Entries shown START
/-- Place of a block in ascending BLOCK_FIRST order among the embers of the request (R162). -/
def Req.indexOf (r : Req) (b : Blk) : Nat :=
  (r.blks.filter fun x => decide (x.first < b.first ∨ (x.first = b.first ∧ x.level < b.level))).length

/-- The block carries the missing list: that of EMBER_INDEX 0 (R163). -/
def Req.carries (r : Req) (b : Blk) : Bool := r.indexOf b == 0

/-- The milestone of departure of an ember whose last byte has not left. -/
def notLeft : Nat := 2 ^ 64

/-- Send the ember of a block with its value (R162, R177). -/
def State.emit1 (s : State) (r : Req) (i : Nat) (b : Blk) (hs : List Head) : State :=
  let miss := if r.carries b then maximalBlocks r.missing else []
  let flags := (if r.repro then 1 else 0) + (if r.isSealed then 2 else 0) + (if r.tailExcluded then 4 else 0)
  let body := bodyBytes b.first b.level r.fmt flags r.snapshot r.blks.length (r.indexOf b) r.tag.toNat hs miss
  let dest := match r.conn with
    | some k => (s.conn k).peerNode
    | none => s.nodeId
  let hdr := ehMake (s.emberIdOf r b.num) (crc64 body) dest (s.tenant r.part) b.slot b.units
    body.length (if miss.isEmpty then 0 else 2) 1 (if r.isSealed then 3 else 0) 0
  let e : Sent := { id := ehId hdr, req := r.id, part := r.part, conn := r.conn, hdr := pairOf hdr, spans := b.spans,
                    early := !r.isSealed,
                    msg := match r.conn with | some k => (s.conn k).nextMsg2 | none => 0
                    left := if r.conn.isSome then notLeft else s.ms, verdict := none }
  let s : State := { (s.setReq r.id fun r => { r with
      emitted := r.emitted + 1
      blks := r.blks.mapIdx fun k x => if k = i then { x with sent := true } else x }) with sent := s.sent ++ [e] }
  match r.conn with
  | some k => s.sendEmber k (b.slot * 256) e.id (pairBytes hdr ++ body)
  | none => s.emberIn none (s.tenant r.part) hdr (~~~hdr) body 0

/-- EMBER_EMIT (R164): block `block` of the request, once its spans are ready. -/
def execEmberEmit (cmd block mergeFails : Nat) (s : State) : Host.Outcome State Fault Refusal :=
  .next (match s.req? cmd with
    | some r => match r.blks[block]? with
      | some b =>
        let lost : Bool := match r.conn with
          | some k => (s.conn k).st != .opened
          | none => false
        if b.sent ∨ r.outcome ≠ 8 ∨ r.stride.isNone ∨ !b.spans.all r.spanReady then s
        else if lost then s.failReq cmd 3 6 none
        else
          let v := r.blockValue b s.draws
          let s := if b.level = 0xFE then s.drawn else s
          let e := v.settle mergeFails
          let s := s.mergeCounted e
          if e.2 ≠ 0 then s.failReq cmd (if e.2 = 1 then 3 else 5) 6 none
          else s.emit1 r block b (v.val.getD [])
      | none => s
    | none => s)
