/-- Checks 5 to 10 of R300, for a packet of an OPEN or CLOSING connection. A TC0 packet beyond the 32 credits, counted from
the total that the last ACK returned, is discarded (R289). -/
def State.checked (s : State) (i : Nat) (o : Ort) : State :=
  let c := s.conn i
  let psn := unwrap32 c.cumPsn o.psn
  let msg := c.msgOf o
  let isNum := numbered o.op o.ext
  if isNum ∧ c.hasPsn psn then (s.count 0 Reg.RT_DUP_CNT 1).ackDue i true
  else if (isNum ∧ c.cumPsn + 1025 ≤ psn) ∨ (framed o.op ∧ c.frontier + 256 ≤ msg) then s
  else if o.op ≤ 6 ∧ !(lengthsOk c.P o && ((o.op != 1 && o.op != 5) || c.spanOk o msg)) then s.refusePkt i o psn 0x02
  else if o.op ≤ 6 ∧ (c.reported.contains (failKey o.op msg psn) ∨ (framed o.op ∧ msg < c.frontier) ∨
      c.rx.any fun m => framed o.op && m.num == msg && m.failed) then
    (s.setConn i ((c.ingress o).egress o.op o.payload)).received i psn o
  else if isNum ∧ 8 ≤ o.op ∧ 32 ≤ (c.ret.getD 0 0 + 2 ^ 32 - c.told.getD 0 0) % 2 ^ 32 then s
  else
    let reason := s.targetReason i o
    let s := if reason = 0x06 then s.cplFault (.waykey (o.waykey % 65536)) else s
    if reason ≠ 0 then s.refusePkt i o psn reason
    else if 7 ≤ o.op then
      let s := (s.setConn i (if isNum then (s.conn i).giveBack 0 1 else s.conn i)).received i psn o
      s.tc0In i o
    else
      let k : Placing := { psn := psn, op := o.op, msg := msg, msgLen := o.msgLen, waykey := o.waykey,
                           offset := o.offset, ext := o.ext, data := o.payload }
      let c := c.ingress o
      (s.setConn i { c with placing := c.placing ++ [k] }).received i psn o

/-- Checks 3 and 4 of R300 for a packet that names a connection, and what follows. -/
def State.connPkt (s : State) (o : Ort) (src : List Byte) (ce : Bool) : State :=
  let i := o.conn % 8192
  let c := s.conn i
  let hand := o.op == 8 && (ctSub o.ext == 2 || ctSub o.ext == 3)
  if o.conn / 8192 ≠ c.gen ∨ !(c.st == .opened || c.st == .closing || (hand && c.st == .connecting)) ∨
      !c.used?.any (fun pt => ptIp pt == src) then s.count 0 Reg.RT_RX_DISC_CNT 1
  else
    let s := s.setConn i { c with rxAt := s.ms, ce := if ce ∧ !c.ce.contains o.path then o.path :: c.ce else c.ce }
    if o.tenant ≠ s.tenant (c.owner.getD 0) then s.refusePkt i o (unwrap32 c.cumPsn o.psn) 0x01
    else if c.st = .connecting then
      if ctSub o.ext = 2 then
        let s := s.acceptIn i o.ext
        (s.setConn i ((s.conn i).giveBack 0 1)).received i (unwrap32 0 o.psn) o
      else s.rejectIn i o.ext
    else s.checked i o
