/-! Resets of functions (R396, R397, R439). -/

/-- Far windows of KIND 1 become KIND 0, and HAULs that run through them end with ABORTED (R51). -/
def State.closeHostWindows (s : State) (f : Nat → Bool) : State :=
  let ks := (s.far.filter fun e => e.2.ok && farKind e.2.val == 1 && f (farPart e.2.val)).map (·.1)
  let s := ks.foldl (fun (s : State) (k : Nat) => s.setFar k (pairOf (setF (s.farEntry k).val 8 2 0))) s
  (s.hauls.filter fun h => (h.srcFar ++ h.dstFar).any fun w => ks.contains w.1).foldl
    (fun (s : State) (h : Haul) => s.endHaul h 0x0A) s

/-- The command was taken from a host ring of a partition. -/
def Cmd.fromHost (c : Cmd) (p : Nat) : Bool := match c.q with | .host q _ => q == p | .inbound _ _ => false

/-- Commands of some host rings post no record any longer. -/
def State.discardRecords (s : State) (f : Nat → Bool) : State :=
  { s with cmds := s.cmds.map fun c => if f c.part ∧ !c.inline? then { c with discard := true } else c }

/-- FLR of the VF of a partition (R397). -/
def State.vfReset (s : State) (p : Nat) : State :=
  let s := (s.discardRecords (· == p)).cutCmds (fun c => c.fromHost p) 0x0A 4
  ((s.ringsOff p).resetRegs (vfOf p)).closeHostWindows (· == p)

/-- FUNCTION_LEVEL_RESET: that of PF0 clears VF Enable, and so acts on every VF. -/
def execFunctionLevelReset (fn : Nat) (s : State) : Host.Outcome State Fault Refusal :=
  .next (if !s.lodgeAnswers ∨ !s.fnExists fn then s
    else
      let s := s.count 0 Reg.LS_FLR_CNT 1
      if fn = 0 then
        let s := (List.range 64).foldl State.vfReset (s.resetRegs 0)
        { s with lodge := { s.lodge with vfEnable := false } }
      else s.vfReset (fn - 1))

/-- VF_ENABLE: VFs that cease to exist are reset as by an FLR (R394, R439). -/
def execVfEnable (numVfs : Nat) (enable : Bool) (s : State) : Host.Outcome State Fault Refusal :=
  .next (if !s.lodgeAnswers ∨ 64 < numVfs then s
    else
      let t : State := { s with lodge := { s.lodge with numVfs := numVfs, vfEnable := enable } }
      ((List.range 64).filter fun p => s.fnExists (p + 1) && !t.fnExists (p + 1)).foldl State.vfReset t)

/-! Power states (R402, R403). -/

/-- The target power state. -/
def State.powerTarget (s : State) : Power :=
  if s.lodge.d3hot then .banked
  else match s.regF 0 Reg.LS_PWR_CTL 0 2 with
    | 0 => .lit
    | 1 => .damped
    | _ => .banked

/-- PWR_BUSY. -/
def State.pwrBusy (s : State) : Bool := s.powerWant != s.power || s.powerNext.isSome

/-- A state whose PWR_BUSY may have fallen raises vector 2 (R451). -/
def State.busyFell (s : State) (before : Bool) : State := if before && !s.pwrBusy then s.msix 0 2 else s
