/-- For a command that waits: while the pair is valid and its COUNT is below WAIT_VALUE nothing changes; once it is
reached, without POISON and for a command that no life or power state refuses, the command is ready to start; with
POISON it has ended with ABORTED and is counted; a pair that is not valid ends it with COMPLEMENT_FAULT, counted in
MT_CPL_FAULT_CNT; after WAIT_LIMIT milestone boundaries it ends with TIMEOUT, counted in CQ_TIMEOUT_CNT. No memory
changes. A NOP whose turn has come ends with OK and result 0. (R252, R266) -/
def Obligations.WaitsEndAsR266Says : Prop :=
  (∀ (s : State) (id : Nat) (c : Cmd), s.cmd? id = some c → c.phase = .waiting →
    (s.wm c.part (dWaitWm c.desc)).ok = true → wmCount (s.wm c.part (dWaitWm c.desc)).val < dWaitValue c.desc →
    exec (.waitSatisfied id) s = .next s) ∧
  (∀ (s : State) (id : Nat) (c : Cmd), s.cmd? id = some c → c.phase = .waiting →
    (s.wm c.part (dWaitWm c.desc)).ok = true → dWaitValue c.desc ≤ wmCount (s.wm c.part (dWaitWm c.desc)).val →
    wmPoison (s.wm c.part (dWaitWm c.desc)).val = false → c.refused = false →
    ∃ t c', exec (.waitSatisfied id) s = .next t ∧ t.mem = s.mem ∧ t.cmd? id = some c' ∧ c'.phase = .ready) ∧
  (∀ (s : State) (id : Nat) (c : Cmd), s.cmd? id = some c → c.phase = .waiting →
    (s.wm c.part (dWaitWm c.desc)).ok = true → dWaitValue c.desc ≤ wmCount (s.wm c.part (dWaitWm c.desc)).val →
    wmPoison (s.wm c.part (dWaitWm c.desc)).val = true →
    ∃ t c', exec (.waitSatisfied id) s = .next t ∧ t.mem = s.mem ∧ t.cmd? id = some c' ∧ c'.phase = .ended ∧
      c'.status = 0x0A ∧ c'.poisoned = true) ∧
  (∀ (s : State) (id : Nat) (c : Cmd), s.cmd? id = some c → c.phase = .waiting →
    (s.wm c.part (dWaitWm c.desc)).ok = false →
    ∃ t c', exec (.waitSatisfied id) s = .next t ∧ t.mem = s.mem ∧ t.cmd? id = some c' ∧ c'.phase = .ended ∧
      c'.status = 0x0E ∧
      (t.reg 0 Reg.MT_CPL_FAULT_CNT).toNat = min 0xFFFFFFFF ((s.reg 0 Reg.MT_CPL_FAULT_CNT).toNat + 1)) ∧
  (∀ (s : State) (id : Nat) (c : Cmd), s.cmd? id = some c → c.phase = .waiting →
    (s.wm c.part (dWaitWm c.desc)).ok = true → wmCount (s.wm c.part (dWaitWm c.desc)).val < dWaitValue c.desc →
    s.regF (c.part + 1) Reg.CQ_CFG 0 16 ≠ 0 → c.waitFrom + s.regF (c.part + 1) Reg.CQ_CFG 0 16 ≤ s.ms →
    ∃ t c', exec (.waitTimeout id) s = .next t ∧ t.mem = s.mem ∧ t.cmd? id = some c' ∧ c'.phase = .ended ∧
      c'.status = 0x0B ∧ (t.reg (c.part + 1) Reg.CQ_TIMEOUT_CNT).toNat =
        min 0xFFFFFFFF ((s.reg (c.part + 1) Reg.CQ_TIMEOUT_CNT).toNat + 1)) ∧
  (∀ (s : State) (id : Nat) (c : Cmd), s.cmd? id = some c → s.bodyReady c = true → dNop c.desc = true →
    ∃ t c', exec (.nop id) s = .next t ∧ t.mem = s.mem ∧ t.regs = s.regs ∧ t.cmd? id = some c' ∧ c'.phase = .ended ∧
      c'.status = 0 ∧ c'.result = 0)

/-- For a command of a host ring whose body has ended, with no forwarded APPEND outstanding and not discarded:
completion removes the command, emits a record with its index, status, engine, result, USER_TAG, DETAIL and the
present fabric time for the entry at the completion tail, advances the tail by 1, counts one posting, and changes no
memory; a FLUSH leaves no earlier image of a write of the command. When the write of the record fails, the tail
still advances, CPL_LOST is set, an ACTIVE ring is STOPPED, and the command is gone with its effects. (R252, R257,
R262, R263, R268) -/
def Obligations.CompletionPostsTheRecord : Prop :=
  (∀ (s : State) (id : Nat) (c : Cmd) (p e : Nat), s.done? id = some c → c.q = .host p e → c.discard = false →
    ∃ t, exec (.descriptorComplete id) s = .next t ∧ t.mem = s.mem ∧ t.cmd? id = none ∧ t.posted = s.posted + 1 ∧
      (t.ring p e).cplTail = (s.ring p e).cplTail + 1 ∧
      (∃ flags, Out.record (p + 1)
        (s.reg64 (p + 1) (Reg.CQ_CPL_BASE_LO + 0x40 * e) (Reg.CQ_CPL_BASE_HI + 0x40 * e) +
          32 * ((s.ring p e).cplTail.toNat % 2 ^ s.cplLog p e))
        (recordBytes c.index.toNat c.status c.eng flags c.part c.result.toNat (dUserTag c.desc) c.detail.toNat
          s.ft.now.toNat) ∈ t.out) ∧
      (dFlush c.desc = true → c.fences = true → ∀ x ∈ t.stale, x.cmd ≠ c.id)) ∧
  (∀ (s : State) (id : Nat) (c : Cmd) (p e : Nat) (err : HostErr), s.done? id = some c → c.q = .host p e →
    c.discard = false →
    ∃ t, exec (.cplWriteFail id err) s = .next t ∧ t.mem = s.mem ∧ t.cmd? id = none ∧
      (t.ring p e).cplTail = (s.ring p e).cplTail + 1 ∧
      ((s.ring p e).st = .active → (t.ring p e).st = .stopped) ∧
      t.regB (p + 1) Reg.CQ_ERR_STAT 3 = true)
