/-! `State.queueReady`. -/

@[simp] theorem State.queueReady_pending (k : Nat) : (s.queueReady k).pending = s.pending := rfl
@[simp] theorem State.queueReady_out (k : Nat) : (s.queueReady k).out = s.out := rfl
@[simp] theorem State.queueReady_draws (k : Nat) : (s.queueReady k).draws = s.draws := rfl
@[simp] theorem State.queueReady_nextId (k : Nat) : (s.queueReady k).nextId = s.nextId := rfl
@[simp] theorem State.queueReady_posted (k : Nat) : (s.queueReady k).posted = s.posted := rfl
@[simp] theorem State.queueReady_regs (k : Nat) : (s.queueReady k).regs = s.regs := rfl
@[simp] theorem State.queueReady_mem (k : Nat) : (s.queueReady k).mem = s.mem := rfl
@[simp] theorem State.queueReady_stale (k : Nat) : (s.queueReady k).stale = s.stale := rfl
@[simp] theorem State.queueReady_ecc (k : Nat) : (s.queueReady k).ecc = s.ecc := rfl
@[simp] theorem State.queueReady_scratch (k : Nat) : (s.queueReady k).scratch = s.scratch := rfl
@[simp] theorem State.queueReady_scratchEcc (k : Nat) : (s.queueReady k).scratchEcc = s.scratchEcc := rfl
@[simp] theorem State.queueReady_arbs (k : Nat) : (s.queueReady k).arbs = s.arbs := rfl
@[simp] theorem State.queueReady_recode (k : Nat) : (s.queueReady k).recode = s.recode := rfl
@[simp] theorem State.queueReady_acts (k : Nat) : (s.queueReady k).acts = s.acts := rfl
@[simp] theorem State.queueReady_trr (k : Nat) : (s.queueReady k).trr = s.trr := rfl
@[simp] theorem State.queueReady_corrected (k : Nat) : (s.queueReady k).corrected = s.corrected := rfl
@[simp] theorem State.queueReady_spares (k : Nat) : (s.queueReady k).spares = s.spares := rfl
@[simp] theorem State.queueReady_remapDue (k : Nat) : (s.queueReady k).remapDue = s.remapDue := rfl
@[simp] theorem State.queueReady_ft (k : Nat) : (s.queueReady k).ft = s.ft := rfl
@[simp] theorem State.queueReady_gated (k : Nat) : (s.queueReady k).gated = s.gated := rfl
@[simp] theorem State.queueReady_life (k : Nat) : (s.queueReady k).life = s.life := rfl
@[simp] theorem State.queueReady_standbyWanted (k : Nat) : (s.queueReady k).standbyWanted = s.standbyWanted := rfl
@[simp] theorem State.queueReady_power (k : Nat) : (s.queueReady k).power = s.power := rfl
@[simp] theorem State.queueReady_powerWant (k : Nat) : (s.queueReady k).powerWant = s.powerWant := rfl
@[simp] theorem State.queueReady_powerNext (k : Nat) : (s.queueReady k).powerNext = s.powerNext := rfl
@[simp] theorem State.queueReady_saving (k : Nat) : (s.queueReady k).saving = s.saving := rfl
@[simp] theorem State.queueReady_pwrGood (k : Nat) : (s.queueReady k).pwrGood = s.pwrGood := rfl
@[simp] theorem State.queueReady_thermTripped (k : Nat) : (s.queueReady k).thermTripped = s.thermTripped := rfl
@[simp] theorem State.queueReady_straps (k : Nat) : (s.queueReady k).straps = s.straps := rfl
@[simp] theorem State.queueReady_cause (k : Nat) : (s.queueReady k).cause = s.cause := rfl
@[simp] theorem State.queueReady_charter (k : Nat) : (s.queueReady k).charter = s.charter := rfl
@[simp] theorem State.queueReady_identity (k : Nat) : (s.queueReady k).identity = s.identity := rfl
@[simp] theorem State.queueReady_entries (k : Nat) : (s.queueReady k).entries = s.entries := rfl
@[simp] theorem State.queueReady_partState (k : Nat) : (s.queueReady k).partState = s.partState := rfl
@[simp] theorem State.queueReady_lastLock (k : Nat) : (s.queueReady k).lastLock = s.lastLock := rfl
@[simp] theorem State.queueReady_releasing (k : Nat) : (s.queueReady k).releasing = s.releasing := rfl
@[simp] theorem State.queueReady_objs (k : Nat) : (s.queueReady k).objs = s.objs := rfl
@[simp] theorem State.queueReady_objStage (k : Nat) : (s.queueReady k).objStage = s.objStage := rfl
@[simp] theorem State.queueReady_far (k : Nat) : (s.queueReady k).far = s.far := rfl
@[simp] theorem State.queueReady_dir (k : Nat) : (s.queueReady k).dir = s.dir := rfl
@[simp] theorem State.queueReady_dirGen (k : Nat) : (s.queueReady k).dirGen = s.dirGen := rfl
@[simp] theorem State.queueReady_lookup (k : Nat) : (s.queueReady k).lookup = s.lookup := rfl
@[simp] theorem State.queueReady_slots (k : Nat) : (s.queueReady k).slots = s.slots := rfl
@[simp] theorem State.queueReady_moves (k : Nat) : (s.queueReady k).moves = s.moves := rfl
@[simp] theorem State.queueReady_heat (k : Nat) : (s.queueReady k).heat = s.heat := rfl
@[simp] theorem State.queueReady_bg (k : Nat) : (s.queueReady k).bg = s.bg := rfl
@[simp] theorem State.queueReady_cmds (k : Nat) : (s.queueReady k).cmds = s.cmds := rfl
@[simp] theorem State.queueReady_rings (k : Nat) : (s.queueReady k).rings = s.rings := rfl
@[simp] theorem State.queueReady_links (k : Nat) : (s.queueReady k).links = s.links := rfl
@[simp] theorem State.queueReady_inq (k : Nat) : (s.queueReady k).inq = s.inq := rfl
@[simp] theorem State.queueReady_wms (k : Nat) : (s.queueReady k).wms = s.wms := rfl
@[simp] theorem State.queueReady_wmLatch (k : Nat) : (s.queueReady k).wmLatch = s.wmLatch := rfl
@[simp] theorem State.queueReady_holds (k : Nat) : (s.queueReady k).holds = s.holds := rfl
@[simp] theorem State.queueReady_hauls (k : Nat) : (s.queueReady k).hauls = s.hauls := rfl
@[simp] theorem State.queueReady_rows (k : Nat) : (s.queueReady k).rows = s.rows := rfl
@[simp] theorem State.queueReady_reqs (k : Nat) : (s.queueReady k).reqs = s.reqs := rfl
@[simp] theorem State.queueReady_plan (k : Nat) : (s.queueReady k).plan = s.plan := rfl
@[simp] theorem State.queueReady_planBase (k : Nat) : (s.queueReady k).planBase = s.planBase := rfl
@[simp] theorem State.queueReady_sent (k : Nat) : (s.queueReady k).sent = s.sent := rfl
@[simp] theorem State.queueReady_emberNums (k : Nat) : (s.queueReady k).emberNums = s.emberNums := rfl
@[simp] theorem State.queueReady_recv (k : Nat) : (s.queueReady k).recv = s.recv := rfl
@[simp] theorem State.queueReady_merges (k : Nat) : (s.queueReady k).merges = s.merges := rfl
@[simp] theorem State.queueReady_mergesDone (k : Nat) : (s.queueReady k).mergesDone = s.mergesDone := rfl
@[simp] theorem State.queueReady_images (k : Nat) : (s.queueReady k).images = s.images := rfl
@[simp] theorem State.queueReady_kindles (k : Nat) : (s.queueReady k).kindles = s.kindles := rfl
@[simp] theorem State.queueReady_arrayHclk (k : Nat) : (s.queueReady k).arrayHclk = s.arrayHclk := rfl
@[simp] theorem State.queueReady_arrayUsed (k : Nat) : (s.queueReady k).arrayUsed = s.arrayUsed := rfl
@[simp] theorem State.queueReady_scrub (k : Nat) : (s.queueReady k).scrub = s.scrub := rfl
@[simp] theorem State.queueReady_conns (k : Nat) : (s.queueReady k).conns = s.conns := rfl
@[simp] theorem State.queueReady_ports (k : Nat) : (s.queueReady k).ports = s.ports := rfl
@[simp] theorem State.queueReady_up (k : Nat) : (s.queueReady k).up = s.up := rfl
@[simp] theorem State.queueReady_waykeys (k : Nat) : (s.queueReady k).waykeys = s.waykeys := rfl
@[simp] theorem State.queueReady_wkLive (k : Nat) : (s.queueReady k).wkLive = s.wkLive := rfl
@[simp] theorem State.queueReady_vioLog (k : Nat) : (s.queueReady k).vioLog = s.vioLog := rfl
@[simp] theorem State.queueReady_shapers (k : Nat) : (s.queueReady k).shapers = s.shapers := rfl
@[simp] theorem State.queueReady_shChanges (k : Nat) : (s.queueReady k).shChanges = s.shChanges := rfl
@[simp] theorem State.queueReady_acctPackets (k : Nat) : (s.queueReady k).acctPackets = s.acctPackets := rfl
@[simp] theorem State.queueReady_drrs (k : Nat) : (s.queueReady k).drrs = s.drrs := rfl
@[simp] theorem State.queueReady_replies (k : Nat) : (s.queueReady k).replies = s.replies := rfl
@[simp] theorem State.queueReady_attest (k : Nat) : (s.queueReady k).attest = s.attest := rfl
@[simp] theorem State.queueReady_meters (k : Nat) : (s.queueReady k).meters = s.meters := rfl
@[simp] theorem State.queueReady_staging (k : Nat) : (s.queueReady k).staging = s.staging := rfl
@[simp] theorem State.queueReady_probe (k : Nat) : (s.queueReady k).probe = s.probe := rfl
@[simp] theorem State.queueReady_fenceRec (k : Nat) : (s.queueReady k).fenceRec = s.fenceRec := rfl
@[simp] theorem State.queueReady_suspects (k : Nat) : (s.queueReady k).suspects = s.suspects := rfl
@[simp] theorem State.queueReady_sharedFaults (k : Nat) : (s.queueReady k).sharedFaults = s.sharedFaults := rfl
@[simp] theorem State.queueReady_flits (k : Nat) : (s.queueReady k).flits = s.flits := rfl
@[simp] theorem State.queueReady_wdogValue (k : Nat) : (s.queueReady k).wdogValue = s.wdogValue := rfl
@[simp] theorem State.queueReady_wdogAt (k : Nat) : (s.queueReady k).wdogAt = s.wdogAt := rfl
@[simp] theorem State.queueReady_rebuilds (k : Nat) : (s.queueReady k).rebuilds = s.rebuilds := rfl
@[simp] theorem State.queueReady_forwards (k : Nat) : (s.queueReady k).forwards = s.forwards := rfl
@[simp] theorem State.queueReady_lodge (k : Nat) : (s.queueReady k).lodge = s.lodge := rfl
@[simp] theorem State.queueReady_resets (k : Nat) : (s.queueReady k).resets = s.resets := rfl
@[simp] theorem State.queueReady_engResets (k : Nat) : (s.queueReady k).engResets = s.engResets := rfl
@[simp] theorem State.queueReady_flash (k : Nat) : (s.queueReady k).flash = s.flash := rfl
@[simp] theorem State.queueReady_repairDirty (k : Nat) : (s.queueReady k).repairDirty = s.repairDirty := rfl
@[simp] theorem State.queueReady_mpeers (k : Nat) : (s.queueReady k).mpeers = s.mpeers := rfl
@[simp] theorem State.queueReady_mgmt (k : Nat) : (s.queueReady k).mgmt = s.mgmt := rfl
@[simp] theorem State.queueReady_rcvWriting (k : Nat) : (s.queueReady k).rcvWriting = s.rcvWriting := rfl
@[simp] theorem State.queueReady_i3c (k : Nat) : (s.queueReady k).i3c = s.i3c := rfl
@[simp] theorem State.queueReady_therm (k : Nat) : (s.queueReady k).therm = s.therm := rfl
@[simp] theorem State.queueReady_volt (k : Nat) : (s.queueReady k).volt = s.volt := rfl
@[simp] theorem State.queueReady_jtag (k : Nat) : (s.queueReady k).jtag = s.jtag := rfl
Entries shown END
▶ _Instructions to follow_
Lines after the one containing "def Req.carries (r" are left out; every line from the start of the entries through that line is restated word for word.

▶ _Written answer_
/-- Place of a block in ascending BLOCK_FIRST order among the embers of the request (R162). -/
def Req.indexOf (r : Req) (b : Blk) : Nat :=
  (r.blks.filter fun x => decide (x.first < b.first ∨ (x.first = b.first ∧ x.level < b.level))).length

/-- The block carries the missing list: that of EMBER_INDEX 0 (R163). -/
def Req.carries (r : Req) (b : Blk) : Bool := r.indexOf b == 0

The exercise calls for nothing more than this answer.